Input material >>
-- ==== Sys2Proof/Machine/CarModel.lean ====
section
/-! DEFINITION. The sensor-delay model and its parameter sets (R297 to R305): submission, issue, effect and failure, and the
PSID of a frame. -/

namespace Sys2Proof.Machine

/-! Submission (R298 to R300). -/

/-- The control commands of a set (R300): writes to consecutive addresses go in one command. -/
def setCommands (ws : List (Nat × Nat)) : List (Nat × List Nat) :=
  ws.foldl (fun acc w => match acc.getLast? with
    | some q => if w.1 = q.1 + 4 * q.2.length then acc.dropLast ++ [(q.1, q.2 ++ [w.2])] else acc ++ [(w.1, [w.2])]
    | none => [(w.1, [w.2])]) []

/-- The predicted duration P in nanoseconds (R193, R300): characters of 480 or 240 ns, and ACK_LAT for each command. -/
def setDuration (fast : Bool) (ackLat : Nat) (cmds : List (Nat × List Nat)) : Nat :=
  (cmds.map (fun q => (32 + 4 * (q.2.length - 1) + 1) * (if fast then 240 else 480) + ackLat * 1000)).sum

/-- Submission of a set: whether it is accepted, and the device. -/
def Dev.submitSet (cam : Nat) (job : Bool) (cpb : Nat) (ws : List (Nat × Nat)) (kind axis : Nat) (tgt : Int) (d : Dev) : Bool × Dev :=
  let x := d.carCam cam
  let cfg := d.rd (R.CAR_MDL_CFG cam)
  let win := d.rd (R.CAR_MDL_WIN cam)
  let m := d.conn (d.masterConn cam)
  let jobPending := match x.pending with
    | some q => q.job
    | none => false
  let lines := fld cfg F.CAR_MDL_CFG_UNIT = 1
  let lo := if lines then 0 else fld win F.CAR_MDL_WIN_WIN_START
  let hi := fld win F.CAR_MDL_WIN_WIN_END
  let cmds := setCommands ws
  let p := setDuration m.upRate (fld cfg F.CAR_MDL_CFG_ACK_LAT) cmds
  if fld cfg F.CAR_MDL_CFG_EN = 0 ∨ 16 < ws.length ∨ !m.state.live ∨ jobPending = true then (false, d.setResult cam 3)
  else if ¬ lines ∧ (hi : Int) * 1000 - lo * 1000 < p then (false, d.setResult cam 1)
  else
    let psid := (x.psid + 1) % 65536
    let rec_ : SetRec :=
      { psid := psid, job := job, cpb := cpb, cmds := cmds, kind := kind, axis := axis, tgt := tgt,
        delay := fld cfg F.CAR_MDL_CFG_DELAY, lines := lines, winLo := lo * 1000, winHi := hi * 1000, dur := p, at_ := d.ts }
    let d1 := if x.pending.isSome then d.bump (R.CAR_MDL_CNT cam) F.CAR_MDL_CNT_SUPERSEDED_CNT 1 else d
    (true, (((d1.setCarCam cam { x with psid := psid, pending := some rec_ }).sf (R.CAR_MDL_STATUS cam) ⟨0, 16⟩ psid).sf
      (R.CAR_SET_STATUS cam) F.CAR_SET_STATUS_PSID psid).sb (R.CAR_SET_STATUS cam) F.CAR_SET_STATUS_PENDING true)

/-- A write of CAR_SET_CTL(cam) (R298, R317). -/
def Dev.carSetCtlWrite (cam : Nat) (v : Word) (d : Dev) : Dev :=
  let d1 := d.plainWrite (R.CAR_SET_CTL cam) v
  if fld v F.CAR_SET_CTL_GO = 0 then d1
  else
    let n := fld v F.CAR_SET_CTL_COUNT
    let ws := (List.range n).map (fun j =>
      let w := d1.rd64 (R.CAR_SET_W cam (j % 16))
      ((DWord.lo w).toNat, (DWord.hi w).toNat))
    let k := fld v F.CAR_SET_CTL_TGT_KIND
    (d1.submitSet cam false (d1.rd64 (R.CAR_SET_CPB cam)).toNat ws (if k = 3 then 0 else k) (fld v F.CAR_SET_CTL_AXIS)
      (d1.int64 (R.CAR_SET_TGT cam))).2

/-! Issue (R301). -/

/-- The trigger in whose window a set may start now: the newest one, when the start and the start plus P lie in its window. -/
def Dev.openWindow (cam : Nat) (q : SetRec) (d : Dev) : Option (Nat × Int × Int × Nat) :=
  match d.triggers cam with
  | f :: _ =>
    if f.2.1 + q.winLo ≤ d.ts ∧ (q.lines ∨ (d.ts : Int) + q.dur ≤ f.2.1 + q.winHi) then some f else none
  | [] => none

/-- Whether the trigger `f` is at or after the one in whose window the set should issue, and whether it is later. -/
def Dev.setTarget (cam : Nat) (q : SetRec) (f : Nat × Int × Int × Nat) (d : Dev) : Bool × Bool :=
  match q.kind with
  | 1 =>
    let t := (q.tgt % (2 : Int) ^ 32).toNat
    let g := (f.1 + q.delay) % 2 ^ 32
    (seqLe t g, g != t && !q.lines)
  | 2 =>
    let from_ := q.tgt - q.delay * d.int64 (R.CAR_MDL_PITCH cam)
    let meets := fun (g : Nat × Int × Int × Nat) => g.2.2.2 == q.axis && decide (from_ ≤ g.2.2.1)
    (meets f, (match (d.triggers cam).reverse.find? meets with
      | some g => decide (g ≠ f)
      | none => false))
  | _ => (true, false)

/-- The first write of the pending set starts (R301): its commands go to the uplink of the master connection. `late` says
for UNIT lines, where the frame's first line is not yet known, that the trigger is later than the target's. -/
def Dev.setIssue (cam : Nat) (late : Bool) (d : Dev) : Dev :=
  let x := d.carCam cam
  match x.pending with
  | none => d
  | some q =>
    if x.issuing.isSome ∨ d.pwr.state ≠ .active then d
    else match d.openWindow cam q with
      | none => d
      | some f =>
        let t := d.setTarget cam q f
        if !t.1 then d
        else
          let d1 := if t.2 || (q.lines && late) then d.setLate cam q.job else d
          let m := d1.masterConn cam
          let y := d1.conn m
          let d2 := (((d1.setCarCam cam { d1.carCam cam with pending := none, issuing := some q, done := 0, first := none }).setConn m
            { y with setQ := y.setQ ++ q.cmds.map (fun c => (cam, c.1, c.2)) }).sb (R.CAR_SET_STATUS cam)
            F.CAR_SET_STATUS_PENDING false).sb (R.CAR_SET_STATUS cam) F.CAR_SET_STATUS_ISSUING true
          if q.cmds = [] then d2.setEnd cam 0 else d2

/-- A pending splice set is withdrawn (R416). -/
def Dev.withdrawSet (cam : Nat) (d : Dev) : Dev :=
  (d.modCarCam cam fun x => { x with pending := none }).sb (R.CAR_SET_STATUS cam) F.CAR_SET_STATUS_PENDING false

/-! The PSID of a frame (R303). -/

/-- Whether a set's effects make a frame from `first` to `last` carry PSID_MISMATCH: its first write was in effect before its
last, or an effect lies within the frame. -/
def SetEffect.splits (e : SetEffect) (first last : Nat) : Bool :=
  (seqLe e.first first && !seqLe e.eff first) || (!seqLe e.first first && seqLe e.first last) ||
    (!seqLe e.eff first && seqLe e.eff last)

/-- The psid of a frame whose trigger_seq, or that of its first and last lines, is given, and whether it carries
PSID_MISMATCH. -/
def Dev.framePsid (cam first last : Nat) (d : Dev) : Nat × Bool :=
  if !d.b (R.CAR_MDL_CFG cam) F.CAR_MDL_CFG_EN then (0, false)
  else
    let es := (d.carCam cam).effects
    match es.find? (fun e => seqLe e.eff first) with
    | some e => (e.psid, e.failed || es.any (fun y => y.splits first last))
    | none => (0, es.any (fun y => y.splits first last))

/-- The value that the sets in effect for a frame last wrote to a camera register, if any did (R305). -/
def Dev.shadowOf (cam first addr : Nat) (d : Dev) : Option Nat :=
  (((d.carCam cam).effects.filter (fun e => seqLe e.eff first)).findSome? (fun e =>
    (e.writes.reverse.find? (fun w => w.1 == addr)).map (·.2)))

/-! The commands. -/

/-- CAR_SET_GO: a write of CAR_SET_CTL(cam) with GO. -/
def execCarSetGo (cam : Fin 48) (v : Word) (s : State) : Host.Outcome State Fault Refusal :=
  s.run fun d => d.carSetCtlWrite cam (v ||| 0x80000000)

def execSetIssueStart (cam : Fin 48) (late : Bool) (s : State) : Host.Outcome State Fault Refusal :=
  s.run fun d => d.setIssue cam late

end Sys2Proof.Machine
end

Activity >> Which lines of the material above hold the string "toNat"? Pull them out.

Exercise response >>
      ((DWord.lo w).toNat, (DWord.hi w).toNat))
    (d1.submitSet cam false (d1.rd64 (R.CAR_SET_CPB cam)).toNat ws (if k = 3 then 0 else k) (fld v F.CAR_SET_CTL_AXIS)
    let t := (q.tgt % (2 : Int) ^ 32).toNat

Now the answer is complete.